KANSAS CITY, MO ‒ More than one in 10 people endure workplace noise levels loud enough to damage their hearing while seven in 10 experience moderately loud noise levels, the Bureau of Labor Statistics reports. Yet, in 2020, the bureau found that about half the nation’s workers reported not using personal protective equipment to protect their hearing.
To reduce these workplace dangers and promote programs to protect workers’ hearing, the U.S. Department of Labor’s Occupational Safety and Health Administration’s Kansas City regional office has established a Regional Emphasis Program to target inspections of general industry and construction workplaces at high risk of noise exposure and to raise awareness among Kansas, Missouri and Nebraska employers of noise hazards and required safety measures.
In 2020, 71 percent of production workers suffered moderate levels of noise exposure and about 25 percent endured loud noise levels. In the construction industry, at least 25 percent of those exposed to noise report hearing loss that impacts their day-to-day activities.

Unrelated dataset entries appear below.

/-- The return of a change is due at tick `n` (R202, R203, R205). -/
def Hw.returnDue (h : Hw) (u n : Nat) : Bool :=
  let r := (h.unit u).rng
  let p := h.period u
  if r.reIs then r.isNext.isNone && decide (r.isAt + 3 * p ≤ n)
  else if !r.active || r.designated = 0 then false
  else if r.pga then decide (r.designated + 3 * p ≤ n)
  else
    match r.lamB, r.retarget with
    | some l, some m => decide (l + h.sMake u r.b r.a + 3 * p ≤ n) && decide (m + 3 * p ≤ n)
    | _, _ => false

/-- The next step of a walk toward a range (R207): the neighbour on the side on which the target lies. -/
def Hw.walkStep (h : Hw) (u target : Nat) : Option Nat :=
  let a := h.irng u
  let reach := fun (f : REnt → Nat) =>
    ((List.range 16).foldl (fun (s : Nat × Bool) _ => let n := f (h.ient u s.1); (n, s.2 || n == target)) (a, false)).2
  if a = target then none
  else if reach REnt.up then some (h.ient u a).up
  else if reach REnt.dn then some (h.ient u a).dn
  else none

/-- A walk begun or continued from tick `t` (R207); none is decided while a siding takes over or returns (R205). -/
def Hw.doWalk (h : Hw) (u t : Nat) : Hw :=
  match (h.unit u).rng.walk with
  | none => h
  | some g =>
    match h.walkStep u g with
    | none => h.modR u (fun r => { r with walk := none })
    | some b => if h.sidMoves u then h else h.startChange u b t

/-- The tick's samples are not settled on a setting that has just changed (R204). -/
def Hw.unsettle (h : Hw) (u : Nat) (i v : Bool) : Hw :=
  h.each (h.tree u) (fun h m => h.modU m (fun x => { x with smp := { x.smp with
    setI := x.smp.setI && !i, setS := x.smp.setS && !i, setV := x.smp.setV && !v } }))

/-- The settings of a loop-open change enter at tick `n`, and it is complete (R204, R207). -/
def Hw.openApply (h : Hw) (u n : Nat) : Hw :=
  let r := (h.unit u).rng
  let h := h.modR u (fun r => { r with openOn := false, openLam := none, prevX := none })
  let i := !(h.tree u).all (fun m => h.irng m == r.openI && (h.unit m).rng.isSet == r.openI)
  let v := !(h.tree u).all (fun m => h.vrng m == r.openV)
  let h := ((h.setIs u r.openI n).setSh u r.openI n).setIrng u r.openI
  (((h.setVrng u r.openV n).unsettle u i v).setPhase u 0).inc U_RANGE_CHG_COUNT u

/-- A change made with the loop open: an arming ends (R200); the new connect pattern is latched in one operation, shown as MAKE; where
no position's pattern changes it is complete at the tick itself (R193, R207). -/
def Hw.openChange (h : Hw) (u i j n : Nat) : Hw :=
  if h.irng u == i && (h.unit u).rng.isSet == i && h.vrng u == j then h
  else
    let h := h.refuteArm u n
    let (h', k) := h.reqPats u 3 (.openChg u) (fun m => h.patOf m i j)
    let h' := h'.modR u (fun r => { r with begun := r.begun + 1, openOn := true, openI := i, openV := j, openWait := k, openLam := none })
    if k = 0 then h'.openApply u n else (h'.setPhase u 2).put U_RANGE_STAT_TARGET u i

/-- Ranges taken at once by a unit whose output is isolated (R207: the selection is used at CHECKING). -/
def Hw.takeRanges (h : Hw) (u i j n : Nat) : Hw := (((h.setIs u i n).setSh u i n).setIrng u i).setVrng u j n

“Hearing conservation programs are designed to protect workers’ hearing and prevent irreversible hearing loss. These programs also provide employers and workers with the knowledge and equipment to control and reduce their exposure to noise,” said OSHA Acting Regional Administrator Steven J. Kaplan in Kansas City, Missouri. “Our Regional Emphasis Program has an outreach phase that encourages employers to address and correct hazards, followed by targeted inspections to ensure employers are taking necessary steps to reduce noise hazards and prevent injuries to their workers.”

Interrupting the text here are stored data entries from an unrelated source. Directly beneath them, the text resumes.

/-- A unit enters SAFING at tick `n` (R67, R88, R205, R332). A follower that does so by itself, not with its consist, leaves the consist's
loop: its own drive ramps (R56). -/
def Hw.enterSafing (h : Hw) (u n : Nat) (fin : RampEnd) (dl : Option Nat) (own : Bool) : Hw :=
  let h := h.abandon u n
  let h := h.haltOf u n own
  let h := if h.isFollower u && !(h.unit u).safe.mirr && h.flag U_STATE_LOOP u then h.openLoop u else h
  let h := h.setSt u stSAFING
  let h := h.modS u (fun s => { s with fin := fin, deadline := dl, req := false, latched := false, rb := false, direct := false,
                                       inTh := s.inTh })
  h.startRamp u n

/-- The dies of a unit isolated at tick `n` assert ISO_N at the tick after, if no other unit of theirs is live (R335). -/
def Hw.isoMark (h : Hw) (u n : Nat) : Hw := h.each (h.leaves u) (fun h m => h.modD (ownDie m) (fun x => { x with isoDue := some n }))

/-- A unit is FAULTED with its output isolated at once (R67): ISOLATED or CHECKING with a fault. A buffer that drove the contact check stays
on until the latch of the safe pattern (R330). -/
def Hw.faultIsolated (h : Hw) (u n : Nat) : Hw :=
  let h := h.abandon u n
  let h := h.haltOf u n false
  let out := h.st u == stCHECKING
  let h := h.each (h.tree u) (fun h m => h.modS m (fun s => { s with out := out, latched := s.latched && !out }))
  let h := (h.setSt u stFAULTED).setIsoFlag u 1
  let h := h.isoMark u n
  let h := h.modU u (fun x => { x with chk := { x.chk with phase := 0, heldIso := false, heldOwn := false }, safe := { x.safe with ramp := false } })
  h.zeroRef u

/-- Immediate isolation of a unit on its load (R141, R352): the safe pattern is requested with no ramp of the drive. Until the readback
a unit that was not FAULTED shows SAFING, with R88's rules for the queue and T, which no rule states: the model's choice
(notes/assumptions/78.md); a FAULTED one stays FAULTED (R142). -/
def Hw.isolateNow (h : Hw) (u n : Nat) (err : Bool) : Hw :=
  let h := h.abandon u n
  let h := h.haltOf u n false
  let h := if h.flag U_STATE_LOOP u then h.openLoop u else h
  let h := if h.st u == stFAULTED then h.modS u (fun s => { s with ramp := false }) else (h.setSt u stSAFING).startRamp u n
  let h := h.modS u (fun s => { s with rampDone := true, direct := true, fin := .faultedIsolated, req := true,
                                       latched := false, rb := false, started := (h.leaves u).length })
  h.reqSafe u err

/-- The unit enters FAULTED, connected, holding its drive (R141). -/
def Hw.faultConnected (h : Hw) (u n : Nat) : Hw :=
  let h := h.abandon u n
  let h := h.haltOf u n false
  let h := if h.flag U_STATE_LOOP u then h.openLoop u else h
  let h := h.setSt u stFAULTED
  let h := h.setIsoFlag u 0
  let h := h.modS u (fun s => { s with ramp := false, rampDone := false })
  h.zeroRef u

/-! ### Faults -/

/-- The action of a unit's fault policy (U_FAULT_POL). -/
def Hw.policy (h : Hw) (u : Nat) : Nat := match h.get U_FAULT_POL_POLICY u with | 0 => 1 | 1 => 2 | _ => 3

/-- The action a code calls for on a unit (R139, R141): 0 Record, 1 HOLD, 2 ZERO, 3 ISOLATE, 4 immediate isolation. FLT_REMOTE_LOST
under SHARE and FLT_THERM bring their own. -/
def Hw.faultAct (h : Hw) (u code : Nat) : Nat :=
  match code with
  | 5 => 3
  | 7 => 4
  | 8 => 0
  | 9 => 3
  | 11 => 4
  | _ => h.policy u

/-- A fault recorded on a unit at tick `t` (R140): of several codes of one tick FIRST, if it was 0, and LAST take the lowest. -/
def Hw.recordFault (h : Hw) (u code t : Nat) : Hw :=
  let h := h.inc U_FAULT_COUNT_COUNT u
  if bit (h.get U_FAULT_MAP_MAP u) (code - 1) then h
  else
    let f := (h.unit u).flt
    let same := f.recAt == some t
    let fst := h.get U_FAULT_FIRST u == 0
    let codes := if same then code :: f.recs else [code]
    let low := codes.foldl min 255
    let h := h.modU u (fun x => { x with flt := { x.flt with recAt := some t, recs := codes, firstNow := fst || (same && f.firstNow) } })
    let h := h.put U_FAULT_MAP_MAP u (setBit (h.get U_FAULT_MAP_MAP u) (code - 1))
    let h := (h.put U_FLAGS_FAULT u 1).put U_FAULT_LAST u low
    if fst then (h.put U_FAULT_FIRST u code).put U_FAULT_TIME_TICK u t
    else if same && f.firstNow then h.put U_FAULT_FIRST u low
    else h

/-- What a unit is, to be restored where a stronger action of the same tick replaces a weaker one (R141). -/
def Hw.preFault (h : Hw) (u : Nat) : PreFault :=
  { state := h.st u, loop := h.get U_STATE_LOOP u, win := h.get U_STATE_WIN u, compl := h.get U_STATE_COMPLIANCE u,
    hold := h.get U_DRV_HOLD_CODE u, olsrc := h.get U_MODE_OLSRC u, t := h.get U_REF_TARGET_CODE u,
    r := h.get U_REF_SLEWED_CODE u, ovr := (h.unit u).ref.ovr, q := (h.unit u).ref.q, ready := (h.unit u).ref.ready, ramp := (h.unit u).safe.ramp }

/-- The unit put back as it was before the tick's first fault acted. -/
def Hw.restoreFault (h : Hw) (u : Nat) (p : PreFault) : Hw :=
  let h := h.setSt u p.state
  let h := h.setLoop u (p.loop == 1)
  let h := (h.put U_STATE_WIN u p.win).put U_STATE_COMPLIANCE u p.compl
  let h := (h.put U_DRV_HOLD_CODE u p.hold).put U_MODE_OLSRC u p.olsrc
  let h := (h.put U_REF_TARGET_CODE u p.t).put U_REF_SLEWED_CODE u p.r
  h.modU u (fun x => { x with ref := { x.ref with ovr := p.ovr, q := p.q, ready := p.ready }, safe := { x.safe with ramp := p.ramp } })

/-- The loop opens on bad feedback, or an open-loop drive stops following r_s, and the drive holds for a period (R138). -/
def Hw.loseFeedback (h : Hw) (u : Nat) : Hw :=
  let h := if h.flag U_STATE_LOOP u then
      let h := h.openLoop u
      if h.st u == stCLOSED then h.setSt u stOPEN else h
    else h.each (h.tree u) (fun h m => (h.put U_DRV_HOLD_CODE m (h.get U_DRV_CODE_CODE m)).put U_MODE_OLSRC m 0)
  h.modS u (fun s => { s with wait := 1 })

/-- A follower whose own fault acts no longer follows its consist's output (R56, R411). -/
def Hw.ownCourse (h : Hw) (u : Nat) : Hw :=
  if h.isFollower u && (h.unit u).safe.mirr then
    let h := if h.flag U_STATE_LOOP u then h.openLoop u
      else h.each (h.tree u) (fun h m => h.put U_DRV_HOLD_CODE m (h.get U_DRV_CODE_CODE m))
    h.modS u (fun s => { s with mirr := false })
  else h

By law, OSHA requires employers to implement a hearing conservation program when the average noise exposure over 8 working hours reaches or exceeds 85 decibels, which the Centers for Disease Control and Prevention compares to the sound of city traffic (from inside the vehicle) or a gas-powered leaf blower. To prevent noise-induced hearing loss, OSHA provides employers with hearing conservation guidelines.
In the REP’s initial phase, OSHA will send information to employers, professional associations, local safety councils, apprenticeship programs, local hospitals and occupational health clinics. Agency representatives will also make presentations to industry organizations and stakeholders. The REP will also encourage employers to use OSHA’s free consultation services to help them implement noise safety strategies and ensure compliance with OSHA standards.
OSHA encourages employers to take steps to identify, reduce and eliminate hazards related to high levels of noise during the REP’s initial phase. Following its three-month outreach that began Feb. 28, the REP empowers OSHA to schedule and inspect select general industry and construction employers in Kansas, Missouri and Nebraska with hearing loss rates higher than the national average.